Return the run of lines below that opens with the line containing "(q.lanes.take 4).map (fun l => u16 l.eyeW)" and closes with the line containing "else s) [])", keeping each one exact.

==========

/-- A STREAM_SET that changes a stream's width starts its shading factors anew (R181). -/
def widthSet (p : PStreamSet) (s : State) : State :=
  match tabGet s.cfg.streams (p.port * 8 + p.stream) with
  | some c => if c.width = p.width then s else { s with fep := { s.fep with shade := tabDel s.fep.shade (p.port * 8 + p.stream) } }
  | none => { s with fep := { s.fep with shade := tabDel s.fep.shade (p.port * 8 + p.stream) } }

def streamSet (p : PStreamSet) : Cmd := mkStreamSet p
  (fun _ p s =>
    let s := widthSet p s
    .ok { s with cfg := { s.cfg with streams := tabPut s.cfg.streams (p.port * 8 + p.stream) p } } [u32 p.width])
  (fun p s => if streamRoom s p.port p.stream ≤ 0 then
      some (eParam, [u32 ((s.cfg.streams.filter fun e => e.1 / 8 = p.port).foldl (fun a e => a + e.2.width) 0)]) else none)

/-- Starts reading the seven head registers of an UP port, whose lanes must be ACTIVE for the echoes (R144, R149; log 208). -/
def probeUp (n : Nat) (tk : Ticket) (s : State) : State :=
  let mode := (port s n).mode
  let s := sendRegRead n 0 (if mode = 0 then s else laneCtrl n 0 s)
  setPort n (fun p => { p with acc := some { tk := tk, tag := p.accTag, deadline := s.now + ms, probe := some [], mode := mode } }) s

def portProbe (p : PPortProbe) : Cmd := mkPortProbe p fun tk p s =>
  let q := port s p.port
  if q.link = 2 ∧ q.acc.isSome then .no eBusy []
  else if q.link = 2 then .later (probeUp p.port tk s)
  else if q.bring.isSome then .no eBusy []
  else
    let lanes := match tabGet s.cfg.ports p.port with | some c => c.lanes | none => 1
    .later (startBring p.port (.probe tk) 1 0 lanes (setLink p.port 1 stOk (some tk.session) s))

/-- D as BC_LATENCY and PORT_STATUS report it: 0 until it has been set (R161, R684). -/
def dShown (s : State) (n : Nat) : Int := if (port s n).dSet then dOf s n else 0

/-- LINK_STAT of a port (R161). -/
def linkStat (s : State) (n : Nat) : Nat :=
  let p := port s n
  let streams := (s.cfg.streams.filter fun e => e.1 / 8 = n).foldl (fun m e => m + 2 ^ (e.1 % 8)) 0
  let kind := match tabGet s.cfg.ports n with | some c => c.kind | none => 0
  p.link + (if p.link = 0 then 0 else p.rate * 8 + p.fec * 32) + boolNat p.clkOk * 64 + boolNat p.deskewed * 128 +
    streams * 256 + kind * 65536

/-- LANE_STAT[k] of a port (R161). -/
def laneStat (s : State) (n k : Nat) : Nat :=
  let p := port s n
  let l := p.lanes.getD k {}
  (if p.link = 2 ∧ k < p.nLanes then p.mode else if p.link = 0 ∧ ((tabGet s.cfg.ports n).isNone ∨ ! p.off) then 0 else 3) + l.phys % 4 * 4 +
    boolNat l.polInv * 16 + boolNat l.locked * 32 + boolNat l.prov * 64 + l.qf % 256 * 256 + l.snr % 65536 * 65536

def portStatus (p : PPortStatus) : Cmd := mkPortStatus p fun _ p s =>
  let q := port s p.port
  .ok s ([u32 (linkStat s p.port)] ++ (List.range 4).map (fun k => u32 (laneStat s p.port k)) ++ (q.lanes.take 4).map (fun l => u16 l.eyeH) ++
    (q.lanes.take 4).map (fun l => u16 l.eyeW) ++ [.num 4 (dShown s p.port), u32 s.lnk.eUse])

def portCounters (p : PPortCounters) : Cmd := mkPortCounters p fun _ p s =>
  .ok s ((List.range 11).map fun i => u32 (rget (cptBase p.port + 0x40 + 4 * i) s))

def portCountersClear (p : PPortCountersClear) : Cmd := mkPortCountersClear p fun _ p s =>
  .ok (rclear (cptBase p.port + 0x40) (cptBase p.port + 0x6C) s) []

def lanePower (p : PLanePower) : Cmd := mkLanePower p
  (fun _ p s =>
    let s := { s with cfg := { s.cfg with lanePower := tabPut s.cfg.lanePower p.port p } }
    .ok (if (port s p.port).link = 2 ∧ p.mode ≤ 2 then laneCtrl p.port p.mode s else s) [])
  (fun p s => if p.mode = 2 ∧ ! dormantOk s p.port then some (eParam, []) else none)

/-- Starts a head register access on an UP port (R138, R685). -/
def headAccess (n : Nat) (write : Bool) (fields : List Nat) (tk : Ticket) (s : State) : Res :=
  let p := port s n
  if p.link ≠ 2 then .no eState []
  else if p.acc.isSome then .no eBusy []
  else
    let tag := (p.accTag + 1) % 256
    let s := setPort n (fun p => { p with accTag := tag, acc := some { tk := tk, tag := tag, deadline := s.now + ms } }) (wakePort n s)
    .later (sendCtrl n (if write then 0x20 else 0x21) (tag :: fields) s)

def headRegWrite (p : PHeadRegWrite) : Cmd := mkHeadRegWrite p fun tk p s =>
  headAccess p.port true (leBytes 4 p.addr ++ leBytes 4 p.data) tk s

def headRegRead (p : PHeadRegRead) : Cmd := mkHeadRegRead p fun tk p s =>
  headAccess p.port false (leBytes 4 p.addr) tk s

def calRun (p : PCalRun) : Cmd := mkCalRun p fun tk p s =>
  if (port s p.port).link ≠ 2 then .no eState [] else .ok (startRecal p.port p.lanes (some (tk.session, tk.tag)) (wakePort p.port s)) []

def calPolicy (p : PCalPolicy) : Cmd := mkCalPolicy p fun _ p s => .ok { s with cfg := { s.cfg with calPolicy := p } } []

def eyeScan (p : PEyeScan) : Cmd := mkEyeScan p
  (fun tk p s =>
    let q := port s p.port
    if q.link ≠ 2 then .no eState []
    else if p.offset = 0 then
      if maxPacket s tk.via < 32 + min p.length 32768 then .no eSize []
      else if q.scan.isSome then .no eBusy []
      else .later (setPort p.port (fun q => { q with scan := some ⟨p.lane, p.eye, tk, p.length⟩, scans := tabDel q.scans (p.lane * 3 + p.eye) }) (wakePort p.port s))
    else
      match tabGet q.scans (p.lane * 3 + p.eye) with
      | some xs => .ok s [.block (scanBytes xs p.offset p.length)]
      | none => .no eBusy [])
  (fun p s => if 32768 ≤ p.offset ∨ ((port s p.port).link = 2 ∧ ((port s p.port).rate = 1 ∧ p.eye ≠ 0 ∨ (port s p.port).nLanes ≤ p.lane))
    then some (eParam, []) else none)

def latencyMeasure (p : PLatencyMeasure) : Cmd := mkLatencyMeasure p fun tk p s =>
  let q := port s p.port
  if q.link ≠ 2 then .no eState []
  else if q.echo.isSome then .no eBusy []
  else .later (sendEchoReq p.port 0 (setPort p.port (fun q => { q with echo := some { tk := tk, deadline := s.now + ms } }) (wakePort p.port s)))

/-- LATENCY_TRIM; one that comes due is clamped again to what E leaves then (R166, R167). -/
def latencyTrim (p : PLatencyTrim) : Cmd := mkLatencyTrim p fun tk p s =>
  let trim := min p.trim (trimMax s p.port)
  let s := adoptD p.port (fun s => { s with cfg := { s.cfg with trims := tabPut s.cfg.trims p.port trim } }) s
  if trim = p.trim then .ok s [] else .later (answer { tk with adj := tk.adj ||| 2 } stOk [] s)

def exposureDelay (p : PExposureDelay) : Cmd := mkExposureDelay p fun _ p s => .ok { s with cfg := { s.cfg with expo := p.e } } []

end Sys2Proof.Machine
end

==========

ANSWER FOR THIS EXERCISE:
    (q.lanes.take 4).map (fun l => u16 l.eyeW) ++ [.num 4 (dShown s p.port), u32 s.lnk.eUse])

def portCounters (p : PPortCounters) : Cmd := mkPortCounters p fun _ p s =>
  .ok s ((List.range 11).map fun i => u32 (rget (cptBase p.port + 0x40 + 4 * i) s))

def portCountersClear (p : PPortCountersClear) : Cmd := mkPortCountersClear p fun _ p s =>
  .ok (rclear (cptBase p.port + 0x40) (cptBase p.port + 0x6C) s) []

def lanePower (p : PLanePower) : Cmd := mkLanePower p
  (fun _ p s =>
    let s := { s with cfg := { s.cfg with lanePower := tabPut s.cfg.lanePower p.port p } }
    .ok (if (port s p.port).link = 2 ∧ p.mode ≤ 2 then laneCtrl p.port p.mode s else s) [])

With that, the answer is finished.